Got a text back from friend..It is 10% solution of silver NITRATE...Company makes rinds and deal only with pig skin,not a whole hog..There is no blood in this..The only info he has and gets is it is used as disinfectant... Yes im sure it has contaminants, but see nothing close to any skin or fat...ANY help or tips Butcher would be greatly appreciated or by anyone else...If your interested I could send pics via text, or post more on here...thanks, JJ


----------



## Harold_V (Mar 15, 2012)

Dilute the solution, which should then be allowed to settle well. Decant, and recover silver on copper. A few drops of nitric acid introduced to the decanted solution would most likely be desirable. 

In regards to the solids, I would recommend a sample be taken and dried. It should then be incinerated, with the ash either processed with dilute nitric acid, or processed in the furnace with soda ash and borax. If there's any silver in the solids, it will report in those two processes. It also may be rinsed out of the solids to satisfaction by simply adding distilled water. I expect there's not a huge amount of silver present, so don't get your hopes too high.

Harold


Edit: My comment about rinsing with water would apply only if the silver is in solution, not cemented or otherwise reduced, and certainly not if the material has been incinerated. At that point, any remaining silver will most likely be elemental.


----------



## jjohio (Mar 15, 2012)

thanks so much Harold!! Gonna give these a try 8)


----------



## jjohio (Mar 16, 2012)

This is the mud @ bottom of barrels!!


----------



## jjohio (Mar 16, 2012)

The silver nitrate in solution!!


----------



## jjohio (Mar 16, 2012)

Solution after being evaporated down in crock pot


----------



## butcher (Mar 16, 2012)

Can you test a small filtered sample of the liquid with salt or HCl, to see if it turns white and clowdy or silver chloride precipitates?


----------



## Harold_V (Mar 16, 2012)

jjohio said:


> This is the mud @ bottom of barrels!!


I'd strongly recommend incineration, which will eliminate the vast majority of contaminants, leaving you with something that can be tested. 
Don't be bashful with this stuff. If there's value there, it won't be a lot, so you can afford to waste a little in the learning process. I generally don't recommend re-inventing the wheel, but this is a rather unique case, where you must determine what will work best, if at all. 
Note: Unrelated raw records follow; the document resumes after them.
-- ==== Sys2Proof/Config.lean ====
section
/-! DEFINITION. The parameters of `spec/00_scope.md` R5 and the one free value of the spec. -/

namespace Sys2Proof.Config

/-- FE_MAX_MAG: the largest magnitude tag any register may carry (R5, R21). -/
def feMaxMag : Nat := 32

/-- FE_MUL_MAG: the largest input magnitude of a multiply or square (R5, R114). -/
def feMulMag : Nat := 8

/-- The largest magnitude a negation accepts (R113, R194). -/
def feNegMag : Nat := 31

/-- The conditional passes of the normalizer, both always performed (`spec/70_reset_and_hazards.md` R330). -/
def normPasses : Nat := 2

/-- NSLOT: operand buffer slots of 32 bytes (R5, R39). -/
def nSlot : Nat := 32

/-- The size of BUF in bytes (R39). -/
def bufBytes : Nat := 1024

/-- COMB_BLOCKS (R5). -/
def combBlocks : Nat := 11

/-- COMB_TEETH (R5). -/
def combTeeth : Nat := 6

/-- COMB_SPACING (R5). -/
def combSpacing : Nat := 4

/-- COMB_POINTS, ROM entries per block, 2^(COMB_TEETH − 1) (R5). -/
def combPoints : Nat := 32

/-- WINDOW_A: the wNAF window width (R5). -/
def windowA : Nat := 5

/-- ECMULT_TABLE_SIZE: odd multiples per table (R5). -/
def ecmultTableSize : Nat := 8

/-- DIVSTEP_BATCH: divsteps per batch (R5, R172). -/
def divstepBatch : Nat := 62

/-- DIVSTEP_BATCHES: batches of the constant-time inverse (R5, R179). -/
def divstepBatches : Nat := 12

/-- What `H_RDSLOT` returns for the bytes of a slot whose valid bit is 0: "the bytes are unspecified (any value)"
(`spec/20_memory.md` R71, `spec/93_implementation_defined.md` U9). A free value: it has no body, so a claim is
true whatever it is. Its argument is the number of unspecified bytes drawn before (`State.draws`). DESIGN CHOICE,
safe: log 6. -/
opaque unspecifiedByte : Nat → Byte

end Sys2Proof.Config
end

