-- ==== Sys2Proof/Machine/Datapath.lean ====
section
/-! DEFINITION. What happens inside a command: the internal operations, ROM and table reads and loop passes that the leakage
rules count (`spec/00_scope.md` R13, `spec/70_reset_and_hazards.md` R330, R331), and the two ways a helper runs: plainly, which
is what `exec` does, and recording those events. A helper is written once, over a `Scribe` (it cannot fault) or a `Datapath`
(it can); so the record is that of the very computation `exec` performs. -/

namespace Sys2Proof.Machine

/-- The loops inside commands: the conditional passes of the normalizer (`spec/41_field.md` R115,
`spec/70_reset_and_hazards.md` R330), divstep batches and the divsteps of a batch (`spec/43_inversion.md` R172, R179, R180), the
offsets and blocks of the comb (`spec/45_ecmult_gen.md` R245), the recoding, the odd-multiple table, the digit positions and
the terms of ECMULT (`spec/46_ecmult.md` R260, R262, R266). The scan of a comb block is its 32 ROM reads. -/
inductive InternalLoop where
  | normPass
  | batch
  | divstep
  | combOffset
  | combBlock
  | wnafDigit
  | oddTable
  | ecmultDigit
  | ecmultTerm
  deriving DecidableEq, Repr

/-- One thing the leakage rules count: an internal operation of `spec/41_field.md` R113 to R116, a read of the comb ROM, a read
of the correction constant K_M(k) in the constant ROM (R174; every other constant is read at a fixed place), a read of an
odd-multiple table, passes of a loop (DEDUCED, log 18). -/
inductive Event where
  | add
  | times (k : Nat)
  | neg (m : Nat)
  | mul
  | sqr
  | norm
  | cmov
  | ntz
  | combRom (block index : Nat)
  | correction (M k : Nat)
  | table (index : Nat)
  | passes (l : InternalLoop) (count : Nat)
  deriving DecidableEq, Repr

/-- How a helper that cannot fault notes an event. -/
structure Scribe (m : Type → Type) where
  note : Event → m Unit

/-- How a helper that can fault runs: `check` raises a fault, if there is one; `perform` does an operation that notes its
event when its precondition holds. -/
structure Datapath (m : Type → Type) extends Scribe m where
  check : {α : Type} → Chk α → m α
  perform : {α : Type} → Event → Chk α → m α

/-- Nothing is noted: the bare value. -/
def silent : Scribe Id := ⟨fun _ => ()⟩

/-- Nothing is noted: the value or the fault. This is how `exec` runs a command. -/
def plain : Datapath Chk := { note := fun _ => .ok (), check := fun x => x, perform := fun _ x => x }

/-- A computation with its events, oldest first. A fault ends both. -/
structure Traced (α : Type) where
  result : Chk α
  events : List Event

/-- The events that follow a computation: none after a fault. -/
def Traced.rest {α β : Type} (x : Chk α) (f : α → Traced β) : List Event :=
  match x with
  | .ok a => (f a).events
  | .error _ => []

/-- Running one computation after another: results as in `Chk`, events in order. -/
@[reducible] def tracedMonad : Monad Traced where
  pure a := ⟨.ok a, []⟩
  bind x f := ⟨x.result >>= fun a => (f a).result, x.events ++ Traced.rest x.result f⟩

/-- The event of an operation, when its precondition holds. -/
def eventOf {α : Type} (e : Event) (x : Chk α) : List Event :=
  match x with
  | .ok _ => [e]
  | .error _ => []

/-- Everything is recorded. -/
def recorder : Datapath Traced :=
  { note := fun e => ⟨.ok (), [e]⟩, check := fun x => ⟨x, []⟩, perform := fun e x => ⟨x, eventOf e x⟩ }

/-- A computation run under the recorder. -/
def traceOf {α : Type} (run : [Monad Traced] → Datapath Traced → Traced α) : Traced α := @run tracedMonad recorder

end Sys2Proof.Machine
end

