-- ==== Sys2Proof/Machine/HostPort.lean ====
section
/-! DEFINITION. The host operations beside H_CMD, and taking the next operation (`spec/20_memory.md` R71, R75,
`spec/10_state.md` R31 to R35). -/

namespace Sys2Proof.Machine

/-! ## CSRs -/

/-- STATUS: bit 0 BUSY, bit 1 FAULT, bit 2 BUILT, the rest 0 (R31, R35). -/
def statusWord (s : State) : Word :=
  BitVec.ofNat 32 (s.busy.toNat + 2 * s.fault.toNat + 4 * s.ctx.built.toNat)

/-- FLAGS as CSR 1: T, OVF, SGN, LT, GT in bits 0 to 4 (R30, R35). -/
def flagsWord (f : Flags) : Word :=
  BitVec.ofNat 32 (f.t.toNat + 2 * f.ovf.toNat + 4 * f.sgn.toNat + 8 * f.lt.toNat + 16 * f.gt.toNat)

/-- The value of CSR i; 0 for i > 4 (R35). -/
def csrWord (i : Nat) (s : State) : Word :=
  match i with
  | 0 => statusWord s
  | 1 => flagsWord s.flags
  | 2 => s.cause.setWidth 32
  | 3 => s.finfo
  | 4 => s.cmdcnt
  | _ => 0

/-! ## The operations -/

/-- The next host operation and the state without it; none when the host issues nothing. The reply of the operation before
is gone (log 2). -/
def nextOp (s : State) : Option (HostOp × State) :=
  match s.inbox with
  | [] => none
  | op :: rest => some (op, { s with inbox := rest, reply := .none })

/-- `H_RESET`, accepted in every state (`spec/70_reset_and_hazards.md` R310). -/
def hostReset (s : State) : Result := .next (resetBlock s)

/-- Host access discipline (R75): an operation issued while BUSY = 1 has no meaning (U12). -/
def whenIdle (s : State) (r : Result) : Result := if s.busy then .refused .hostOverlap else r

/-- `H_WRSLOT(k, b)`: `MemWrite(32·k, 32, b)`, in the fault state too (R285). -/
def hostWrSlot (k : Nat) (b : Bytes32) (s : State) : Result :=
  if k < Config.nSlot then .next (memWrite (slotAddr k) 32 b.toList s) else .fault (.noSuchAddress (slotAddr k))

/-- `H_RDSLOT(k)`: the slot's bytes; unspecified bytes, drawn afresh, when the slot's valid bit is 0 (R71, U9). -/
def hostRdSlot (k : Nat) (s : State) : Result :=
  if k < Config.nSlot then
    if slotValid k s then
      .next { s with reply := .bytes (Vector.ofFn fun j : Fin 32 => Memory.read s.mem (slotAddr k + j.val)) }
    else
      .next { s with
        reply := .bytes (Vector.ofFn fun j : Fin 32 => Config.unspecifiedByte (s.draws + j.val))
        draws := s.draws + 32 }
  else .fault (.noSuchAddress (slotAddr k))

/-- `H_RDCSR(i)`, allowed at any time (`spec/70_reset_and_hazards.md` R320). -/
def hostRdCsr (i : Nat) (s : State) : Result := .next { s with reply := .csr (csrWord i s) }

/-- A state whose next step issues the command word `w` (log 1). -/
def issueWord (w : Word) (s : State) : State := { s with inbox := .cmd w :: s.inbox, busy := false }

end Sys2Proof.Machine
end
I went through that very thing the first time I processed a carpet for gold. Amazing, but there's one process that works, and very well, while all other things I tried failed miserably. 

You may experience the same thing. Just remember that you can reduce silver chloride to elemental silver with soda ash and borax (in the furnace) and that dilute nitric acid will dissolve silver, which can then be recovered with copper. Variations of these themes in the proper combination will lead to success, assuming there's anything of value present. The next thing to determine is if it is worth the price of recovery.

Harold


----------



## jjohio (Mar 16, 2012)

ill keep you all posted!!


----------



## jjohio (Mar 29, 2012)

Ok, Now will the silver precipitate and stick on the copper pipe or will the copper pull and drop the silver to the bottom?


----------



## Geo (Mar 29, 2012)

if you are cementing silver with copper pipe, the silver crystals will accumulate on the pipe and drop off to the bottom. thats why the solution needs to be clean and the pipe and container needs to be clean. the silver will pile up below the copper. you may shake the piece of copper ever so often to dislodge the silver crystals to expose more copper to the solution.


----------



## jjohio (Mar 31, 2012)

Harold_V said:


> Dilute the solution, which should then be allowed to settle well. Decant, and recover silver on copper. A few drops of nitric acid introduced to the decanted solution would most likely be desirable.
> 
> In regards to the solids, I would recommend a sample be taken and dried. It should then be incinerated, with the ash either processed with dilute nitric acid, or processed in the furnace with soda ash and borax. If there's any silver in the solids, it will report in those two processes. It also may be rinsed out of the solids to satisfaction by simply adding distilled water. I expect there's not a huge amount of silver present, so don't get your hopes too high.
> 
> ...


Harold, will soda ash have a different outcome than baking soda? Thanks, JJ


----------



## butcher (Mar 31, 2012)

In my opinion baking soda (sodium bicarbonate) (NaHCO3) would not work as well as the soda ash.

Soda ash (sodium carbonate), (washing soda) (Na2CO3), can be found in washing powders some types of automatic dishwasher soaps are almost pure washing soda,


Baking soda NaHCO3, can be made into soda ash Na2CO3, very easily by just heating it to about 200 deg C.

2 moles of NaHCO3 ----Heat----> Na2CO3 + H20 + CO2 gas


----------



## old thompson (Mar 31, 2012)

butcher said:


> In my opinion baking soda (sodium bicarbonate) (NaHCO3) would not work as well as the soda ash.
> 
> .... ....
> Baking soda NaHCO3, can be made into soda ash Na2CO3, very easily by just heating it to about 200 deg C.
> ...




I did not know that Butcher, sounds easier than buying a separate box of soda ash for the small amount I use.

Did I miss that in Hoke's book?

Edit: isn't baking powder sodium bicarbonate? I always mix up podwer and soda. One I use to brush my teeth and nutralize acids, the other is for baking.


----------



## Geo (Mar 31, 2012)

baking powder and baking soda is two different things.baking powder is sodium bicarbonate and yeast.


----------



## old thompson (Mar 31, 2012)

Geo said:


> baking powder and baking soda is two different things.baking powder is sodium bicarbonate and yeast.



Note to self: I must remember to properly label the Arm and Hammer. :shock:


----------



## butcher (Mar 31, 2012)

:lol: well look on the bright side it was not the Preparation-H you brushed your teeth with.

http://en.wikipedia.org/wiki/Sodium_bicarbonate

http://en.wikipedia.org/wiki/Sodium_carbonate

http://en.wikipedia.org/wiki/Baking_powder

be careful brushing it can be hazardous.


----------